But this cycle, despite a rocky start, Republicans invested early in Republican women, as I wrote this summer. Groups like Winning for Women and New York Rep. Elise Stefanik’s Elevate-PAC made a concerted effort to recruit strong female candidates to run in competitive seats, and it seems to have paid off, often at the expense of Democratic women who won in red-leaning districts in 2018 — notably Donna Shalala in Florida’s 27th District (defeated by Maria Elvira Salazar), Kendra Horn in Oklahoma’s 5th District (defeated by Stephanie Bice), Xochitl Torres Small in New Mexico’s 2nd District (defeated by Yvette Herrell) and Abby Finkenauer in Iowa’s 1st District (defeated by Ashley Hinson).
Historically, women in both parties (but especially Republicans) have been recruited to run as “sacrificial lambs” in races that the party knew it couldn’t win. And as the chart above shows, that was true this year as well. But many GOP women also ran in more competitive places, and most of them won.
It’s less clear, though, what this uptick in female representation will mean for the future of the legislative branch. Many of the new and returning senators and representatives have very different — and perhaps competing — visions for what it means to be a woman in Congress, which is why, for example, a number of female candidates ran to unseat a female incumbent. There is some evidence that institutions that have more women in their ranks are perceived as more legitimate. As University of South Carolina political science professor Katelyn Stauffer told me via email, “[W]hen individuals believe women are included they express more efficacy, trust, and approval and believe the institution is more competent to create policy.” This could be especially important for Congress, considering most Americans have a poor opinion of it.
But while many people believe that women in political leadership positions are more compassionate and better at building compromise, it’s a relatively open question whether that actually happens in Congress. Women in Congress report spending more time engaging in across-party coalitions than men, and studies suggest that women in Congress are more collegial, but their legislative activity (such as cosponsoring bills) is actually pretty similar to men’s. It seems clear that the growing partisan divide in the U.S. has created fairly strong disincentives for engaging in bipartisan compromise for men — and women. So will electing more women to Congress help curb the polarization between the two parties?
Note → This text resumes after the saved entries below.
def touchExecOfferUpdate (A : Part → Prop) (c : Nat) : Prop := touchLog A ∧ A (.inst R.VS_CONN_STAT.ENF_SEEN c 0) ∧ touchOffer A c ∧ touchSetConn A ∧ touchConnDrive A c
theorem touchExecOfferUpdate_all (h : ∀ q, A q) {c : Nat} : touchExecOfferUpdate A c := ⟨touchLog_all h, h _, touchOffer_all h, touchSetConn_all h, touchConnDrive_all h⟩
theorem execOfferUpdate_next {c : ℕ} (hA : touchExecOfferUpdate A c) : ∃ u, execOfferUpdate c s = .next u ∧ Keeps A s u := by
  unfold execOfferUpdate
  have h := Keeps.refl A s
  refine ⟨_, rfl, ?_⟩
  obtain ⟨_, _, _, _, _⟩ := hA
  repeat' (first
    | with_reducible assumption
    | intro y
    | (extract_lets +onlyGivenNames x; first | (refine cut (P := Keeps A s x) ?_ ?_; (on_goal 1 => (unfold x; clear x)); (on_goal 2 => (intro hx; first | clear_value x | skip))) | clear_value x | skip)
    | (with_reducible refine put_keepsAt (by assumption) ?_)
    | (with_reducible refine put_keeps (by assumption) ?_)
    | (with_reducible apply log_keeps (hA := by first | with_reducible assumption | with_reducible apply_assumption))
    | (with_reducible apply offer_keeps (hA := by first | with_reducible assumption | with_reducible apply_assumption))
    | (with_reducible apply setConn_keeps (hA := by first | with_reducible assumption | with_reducible apply_assumption))
    | (with_reducible apply connDrive_keeps (hA := by first | with_reducible assumption | with_reducible apply_assumption))
    | with_reducible apply keeps_ite
    | split
    | refine keeps_ite ?_ ?_)

def touchExecLimitRampStep (A : Part → Prop) (c : Nat) : Prop := touchConnDrive A c ∧ touchSetConn A
theorem touchExecLimitRampStep_all (h : ∀ q, A q) {c : Nat} : touchExecLimitRampStep A c := ⟨touchConnDrive_all h, touchSetConn_all h⟩
theorem execLimitRampStep_next {c : ℕ} (hA : touchExecLimitRampStep A c) : ∃ u, execLimitRampStep c s = .next u ∧ Keeps A s u := by
  unfold execLimitRampStep
  have h := Keeps.refl A s
  refine ⟨_, rfl, ?_⟩
  obtain ⟨_, _⟩ := hA
  repeat' (first
    | with_reducible assumption
    | intro y
    | (extract_lets +onlyGivenNames x; first | (refine cut (P := Keeps A s x) ?_ ?_; (on_goal 1 => (unfold x; clear x)); (on_goal 2 => (intro hx; first | clear_value x | skip))) | clear_value x | skip)
    | (with_reducible apply connDrive_keeps (hA := by first | with_reducible assumption | with_reducible apply_assumption))
    | (with_reducible apply setConn_keeps (hA := by first | with_reducible assumption | with_reducible apply_assumption))
    | with_reducible apply keeps_ite
    | split
    | refine keeps_ite ?_ ?_)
Voters in Moldova have elected their first woman president, Maia Sandu, who won a decisive victory against incumbent Igor Dodon with 58 percent of the vote according to this story in The New York Times:
Maia Sandu, a Harvard-educated economist who supports closer ties with the European Union, has won a presidential election in Moldova against an incumbent whom President Vladimir V. Putin had openly endorsed.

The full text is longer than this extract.